**WHAT THE TASK REQUIRES**.
From the line below that contains "o.choose .slaB .slaC" to the line that contains "def Instr.bit (y", repeat every line exactly, both ends included, and nothing else.
[EXTRACTED MATERIAL — start]
/-- The ALU group `11 yyy 110` (R108, R175 (c)). -/
def Instr.aluImm (op : AluOp) (n : Byte) : Instr :=
  match op with
  | .add => .addAImm8 n
  | .adc => .adcAImm8 n
  | .sub => .subImm8 n
  | .sbc => .sbcAImm8 n
  | .and => .andImm8 n
  | .xor => .xorImm8 n
  | .or => .orImm8 n
  | .cp => .cpImm8 n

/-- The `CB` rotates and shifts (R110, R225 to R232). -/
def Instr.rot (op : RotOp) (o : Opd8) : Instr :=
  match op with
  | .rlc => o.choose .rlcB .rlcC .rlcD .rlcE .rlcH .rlcL .rlcMemHL .rlcA
  | .rrc => o.choose .rrcB .rrcC .rrcD .rrcE .rrcH .rrcL .rrcMemHL .rrcA
  | .rl => o.choose .rlB .rlC .rlD .rlE .rlH .rlL .rlMemHL .rlA
  | .rr => o.choose .rrB .rrC .rrD .rrE .rrH .rrL .rrMemHL .rrA
  | .sla => o.choose .slaB .slaC .slaD .slaE .slaH .slaL .slaMemHL .slaA
  | .sra => o.choose .sraB .sraC .sraD .sraE .sraH .sraL .sraMemHL .sraA
  | .swap => o.choose .swapB .swapC .swapD .swapE .swapH .swapL .swapMemHL .swapA
  | .srl => o.choose .srlB .srlC .srlD .srlE .srlH .srlL .srlMemHL .srlA

/-- `BIT y,x` (R110, R233). -/
def Instr.bit (y : Fin 8) (o : Opd8) : Instr :=
  match y with
  | 0 => o.choose .bit0B .bit0C .bit0D .bit0E .bit0H .bit0L .bit0MemHL .bit0A
  | 1 => o.choose .bit1B .bit1C .bit1D .bit1E .bit1H .bit1L .bit1MemHL .bit1A
  | 2 => o.choose .bit2B .bit2C .bit2D .bit2E .bit2H .bit2L .bit2MemHL .bit2A
  | 3 => o.choose .bit3B .bit3C .bit3D .bit3E .bit3H .bit3L .bit3MemHL .bit3A
  | 4 => o.choose .bit4B .bit4C .bit4D .bit4E .bit4H .bit4L .bit4MemHL .bit4A
  | 5 => o.choose .bit5B .bit5C .bit5D .bit5E .bit5H .bit5L .bit5MemHL .bit5A
  | 6 => o.choose .bit6B .bit6C .bit6D .bit6E .bit6H .bit6L .bit6MemHL .bit6A
  | 7 => o.choose .bit7B .bit7C .bit7D .bit7E .bit7H .bit7L .bit7MemHL .bit7A

/-- `RES y,x` (R110, R234). -/
def Instr.res (y : Fin 8) (o : Opd8) : Instr :=
  match y with
  | 0 => o.choose .res0B .res0C .res0D .res0E .res0H .res0L .res0MemHL .res0A
  | 1 => o.choose .res1B .res1C .res1D .res1E .res1H .res1L .res1MemHL .res1A
  | 2 => o.choose .res2B .res2C .res2D .res2E .res2H .res2L .res2MemHL .res2A
  | 3 => o.choose .res3B .res3C .res3D .res3E .res3H .res3L .res3MemHL .res3A
  | 4 => o.choose .res4B .res4C .res4D .res4E .res4H .res4L .res4MemHL .res4A
  | 5 => o.choose .res5B .res5C .res5D .res5E .res5H .res5L .res5MemHL .res5A
  | 6 => o.choose .res6B .res6C .res6D .res6E .res6H .res6L .res6MemHL .res6A
  | 7 => o.choose .res7B .res7C .res7D .res7E .res7H .res7L .res7MemHL .res7A

/-- `SET y,x` (R110, R235). -/
def Instr.set (y : Fin 8) (o : Opd8) : Instr :=
  match y with
  | 0 => o.choose .set0B .set0C .set0D .set0E .set0H .set0L .set0MemHL .set0A
  | 1 => o.choose .set1B .set1C .set1D .set1E .set1H .set1L .set1MemHL .set1A
  | 2 => o.choose .set2B .set2C .set2D .set2E .set2H .set2L .set2MemHL .set2A
  | 3 => o.choose .set3B .set3C .set3D .set3E .set3H .set3L .set3MemHL .set3A
  | 4 => o.choose .set4B .set4C .set4D .set4E .set4H .set4L .set4MemHL .set4A
  | 5 => o.choose .set5B .set5C .set5D .set5E .set5H .set5L .set5MemHL .set5A
  | 6 => o.choose .set6B .set6C .set6D .set6E .set6H .set6L .set6MemHL .set6A
  | 7 => o.choose .set7B .set7C .set7D .set7E .set7H .set7L .set7MemHL .set7A

/-- `JP cc,nn` (R252). -/
def Instr.jpCond (k : Cond) (nn : Word) : Instr :=
  k.choose (.jpNZImm16 nn) (.jpZImm16 nn) (.jpNCImm16 nn) (.jpCImm16 nn)

/-- `CALL cc,nn` (R257). -/
def Instr.callCond (k : Cond) (nn : Word) : Instr :=
  k.choose (.callNZImm16 nn) (.callZImm16 nn) (.callNCImm16 nn) (.callCImm16 nn)

/-- `JR cc,e` (R255). -/
def Instr.jrCond (k : Cond) (e : Byte) : Instr :=
  k.choose (.jrNZRel e) (.jrZRel e) (.jrNCRel e) (.jrCRel e)

/-- `RET cc` (R259). -/
def Instr.retCond (k : Cond) : Instr :=
  k.choose .retNZ .retZ .retNC .retC

/-- `RST y*8` (R262). -/
def Instr.rst (y : Fin 8) : Instr :=
  match y with
  | 0 => .rst00
  | 1 => .rst08
  | 2 => .rst10
  | 3 => .rst18
  | 4 => .rst20
  | 5 => .rst28
  | 6 => .rst30
  | 7 => .rst38

/-- The 11 undefined opcodes (R281). -/
def Instr.illegal (op : IllegalOp) : Instr :=
  match op with
  | .d3 => .illegalD3
  | .db => .illegalDB
  | .dd => .illegalDD
  | .e3 => .illegalE3
  | .e4 => .illegalE4
  | .eb => .illegalEB
  | .ec => .illegalEC
  | .ed => .illegalED
  | .f4 => .illegalF4
  | .fc => .illegalFC
  | .fd => .illegalFD

end Sys2Proof
end

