/-- `RES 5,E` (R234). -/
def execRes5E (s : State) : Result := resOpd 5 (.reg .e) s

/-- `RES 5,H` (R234). -/
def execRes5H (s : State) : Result := resOpd 5 (.reg .h) s

/-- `RES 5,L` (R234). -/
def execRes5L (s : State) : Result := resOpd 5 (.reg .l) s

/-- `RES 5,(HL)` (R234). -/
def execRes5MemHL (s : State) : Result := resOpd 5 .memHL s

/-- `RES 5,A` (R234). -/
def execRes5A (s : State) : Result := resOpd 5 (.reg .a) s

/-- `RES 6,B` (R234). -/
def execRes6B (s : State) : Result := resOpd 6 (.reg .b) s

/-- `RES 6,C` (R234). -/
def execRes6C (s : State) : Result := resOpd 6 (.reg .c) s

/-- `RES 6,D` (R234). -/
def execRes6D (s : State) : Result := resOpd 6 (.reg .d) s

/-- `RES 6,E` (R234). -/
def execRes6E (s : State) : Result := resOpd 6 (.reg .e) s

/-- `RES 6,H` (R234). -/
def execRes6H (s : State) : Result := resOpd 6 (.reg .h) s

/-- `RES 6,L` (R234). -/
def execRes6L (s : State) : Result := resOpd 6 (.reg .l) s

/-- `RES 6,(HL)` (R234). -/
def execRes6MemHL (s : State) : Result := resOpd 6 .memHL s

/-- `RES 6,A` (R234). -/
def execRes6A (s : State) : Result := resOpd 6 (.reg .a) s

/-- `RES 7,B` (R234). -/
def execRes7B (s : State) : Result := resOpd 7 (.reg .b) s

/-- `RES 7,C` (R234). -/
def execRes7C (s : State) : Result := resOpd 7 (.reg .c) s

/-- `RES 7,D` (R234). -/
def execRes7D (s : State) : Result := resOpd 7 (.reg .d) s

/-- `RES 7,E` (R234). -/
def execRes7E (s : State) : Result := resOpd 7 (.reg .e) s

/-- `RES 7,H` (R234). -/
def execRes7H (s : State) : Result := resOpd 7 (.reg .h) s

/-- `RES 7,L` (R234). -/
def execRes7L (s : State) : Result := resOpd 7 (.reg .l) s

/-- `RES 7,(HL)` (R234). -/
def execRes7MemHL (s : State) : Result := resOpd 7 .memHL s

/-- `RES 7,A` (R234). -/
def execRes7A (s : State) : Result := resOpd 7 (.reg .a) s

/-- `SET 0,B` (R235). -/
def execSet0B (s : State) : Result := setOpd 0 (.reg .b) s

/-- `SET 0,C` (R235). -/
def execSet0C (s : State) : Result := setOpd 0 (.reg .c) s

/-- `SET 0,D` (R235). -/
def execSet0D (s : State) : Result := setOpd 0 (.reg .d) s

/-- `SET 0,E` (R235). -/
def execSet0E (s : State) : Result := setOpd 0 (.reg .e) s

/-- `SET 0,H` (R235). -/
def execSet0H (s : State) : Result := setOpd 0 (.reg .h) s

/-- `SET 0,L` (R235). -/
def execSet0L (s : State) : Result := setOpd 0 (.reg .l) s

/-- `SET 0,(HL)` (R235). -/
def execSet0MemHL (s : State) : Result := setOpd 0 .memHL s

/-- `SET 0,A` (R235). -/
def execSet0A (s : State) : Result := setOpd 0 (.reg .a) s

/-- `SET 1,B` (R235). -/
def execSet1B (s : State) : Result := setOpd 1 (.reg .b) s

/-- `SET 1,C` (R235). -/
def execSet1C (s : State) : Result := setOpd 1 (.reg .c) s

/-- `SET 1,D` (R235). -/
def execSet1D (s : State) : Result := setOpd 1 (.reg .d) s

/-- `SET 1,E` (R235). -/
def execSet1E (s : State) : Result := setOpd 1 (.reg .e) s

/-- `SET 1,H` (R235). -/
def execSet1H (s : State) : Result := setOpd 1 (.reg .h) s

/-- `SET 1,L` (R235). -/
def execSet1L (s : State) : Result := setOpd 1 (.reg .l) s

/-- `SET 1,(HL)` (R235). -/
def execSet1MemHL (s : State) : Result := setOpd 1 .memHL s

/-- `SET 1,A` (R235). -/
def execSet1A (s : State) : Result := setOpd 1 (.reg .a) s

/-- `SET 2,B` (R235). -/
def execSet2B (s : State) : Result := setOpd 2 (.reg .b) s

/-- `SET 2,C` (R235). -/
def execSet2C (s : State) : Result := setOpd 2 (.reg .c) s

/-- `SET 2,D` (R235). -/
def execSet2D (s : State) : Result := setOpd 2 (.reg .d) s

/-- `SET 2,E` (R235). -/
def execSet2E (s : State) : Result := setOpd 2 (.reg .e) s

/-- `SET 2,H` (R235). -/
def execSet2H (s : State) : Result := setOpd 2 (.reg .h) s

/-- `SET 2,L` (R235). -/
def execSet2L (s : State) : Result := setOpd 2 (.reg .l) s

/-- `SET 2,(HL)` (R235). -/
def execSet2MemHL (s : State) : Result := setOpd 2 .memHL s

/-- `SET 2,A` (R235). -/
def execSet2A (s : State) : Result := setOpd 2 (.reg .a) s

/-- `SET 3,B` (R235). -/
def execSet3B (s : State) : Result := setOpd 3 (.reg .b) s

/-- `SET 3,C` (R235). -/
def execSet3C (s : State) : Result := setOpd 3 (.reg .c) s

/-- `SET 3,D` (R235). -/
def execSet3D (s : State) : Result := setOpd 3 (.reg .d) s

/-- `SET 3,E` (R235). -/
def execSet3E (s : State) : Result := setOpd 3 (.reg .e) s

/-- `SET 3,H` (R235). -/
def execSet3H (s : State) : Result := setOpd 3 (.reg .h) s

/-- `SET 3,L` (R235). -/
def execSet3L (s : State) : Result := setOpd 3 (.reg .l) s

/-- `SET 3,(HL)` (R235). -/
def execSet3MemHL (s : State) : Result := setOpd 3 .memHL s

/-- `SET 3,A` (R235). -/
def execSet3A (s : State) : Result := setOpd 3 (.reg .a) s

/-- `SET 4,B` (R235). -/
def execSet4B (s : State) : Result := setOpd 4 (.reg .b) s

/-- `SET 4,C` (R235). -/
def execSet4C (s : State) : Result := setOpd 4 (.reg .c) s

/-- `SET 4,D` (R235). -/
def execSet4D (s : State) : Result := setOpd 4 (.reg .d) s

/-- `SET 4,E` (R235). -/
def execSet4E (s : State) : Result := setOpd 4 (.reg .e) s

/-- `SET 4,H` (R235). -/
def execSet4H (s : State) : Result := setOpd 4 (.reg .h) s

/-- `SET 4,L` (R235). -/
def execSet4L (s : State) : Result := setOpd 4 (.reg .l) s

/-- `SET 4,(HL)` (R235). -/
def execSet4MemHL (s : State) : Result := setOpd 4 .memHL s

/-- `SET 4,A` (R235). -/
def execSet4A (s : State) : Result := setOpd 4 (.reg .a) s

/-- `SET 5,B` (R235). -/
def execSet5B (s : State) : Result := setOpd 5 (.reg .b) s

/-- `SET 5,C` (R235). -/
def execSet5C (s : State) : Result := setOpd 5 (.reg .c) s

/-- `SET 5,D` (R235). -/
def execSet5D (s : State) : Result := setOpd 5 (.reg .d) s

/-- `SET 5,E` (R235). -/
def execSet5E (s : State) : Result := setOpd 5 (.reg .e) s

/-- `SET 5,H` (R235). -/
def execSet5H (s : State) : Result := setOpd 5 (.reg .h) s

/-- `SET 5,L` (R235). -/
def execSet5L (s : State) : Result := setOpd 5 (.reg .l) s

/-- `SET 5,(HL)` (R235). -/
def execSet5MemHL (s : State) : Result := setOpd 5 .memHL s

/-- `SET 5,A` (R235). -/
def execSet5A (s : State) : Result := setOpd 5 (.reg .a) s

/-- `SET 6,B` (R235). -/
def execSet6B (s : State) : Result := setOpd 6 (.reg .b) s

/-- `SET 6,C` (R235). -/
def execSet6C (s : State) : Result := setOpd 6 (.reg .c) s

/-- `SET 6,D` (R235). -/
def execSet6D (s : State) : Result := setOpd 6 (.reg .d) s

/-- `SET 6,E` (R235). -/
def execSet6E (s : State) : Result := setOpd 6 (.reg .e) s

/-- `SET 6,H` (R235). -/
def execSet6H (s : State) : Result := setOpd 6 (.reg .h) s

/-- `SET 6,L` (R235). -/
def execSet6L (s : State) : Result := setOpd 6 (.reg .l) s

/-- `SET 6,(HL)` (R235). -/
def execSet6MemHL (s : State) : Result := setOpd 6 .memHL s

/-- `SET 6,A` (R235). -/
def execSet6A (s : State) : Result := setOpd 6 (.reg .a) s

/-- `SET 7,B` (R235). -/
def execSet7B (s : State) : Result := setOpd 7 (.reg .b) s

/-- `SET 7,C` (R235). -/
def execSet7C (s : State) : Result := setOpd 7 (.reg .c) s

/-- `SET 7,D` (R235). -/
def execSet7D (s : State) : Result := setOpd 7 (.reg .d) s

/-- `SET 7,E` (R235). -/
def execSet7E (s : State) : Result := setOpd 7 (.reg .e) s

/-- `SET 7,H` (R235). -/
def execSet7H (s : State) : Result := setOpd 7 (.reg .h) s

/-- `SET 7,L` (R235). -/
def execSet7L (s : State) : Result := setOpd 7 (.reg .l) s

/-- `SET 7,(HL)` (R235). -/
def execSet7MemHL (s : State) : Result := setOpd 7 .memHL s

/-- `SET 7,A` (R235). -/
def execSet7A (s : State) : Result := setOpd 7 (.reg .a) s

end Sys2Proof.Machine
end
[EXTRACTED MATERIAL — finish]
**ANSWER TO THE EXERCISE**.
  | .sla => o.choose .slaB .slaC .slaD .slaE .slaH .slaL .slaMemHL .slaA
  | .sra => o.choose .sraB .sraC .sraD .sraE .sraH .sraL .sraMemHL .sraA
  | .swap => o.choose .swapB .swapC .swapD .swapE .swapH .swapL .swapMemHL .swapA
  | .srl => o.choose .srlB .srlC .srlD .srlE .srlH .srlL .srlMemHL .srlA

/-- `BIT y,x` (R110, R233). -/
def Instr.bit (y : Fin 8) (o : Opd8) : Instr :=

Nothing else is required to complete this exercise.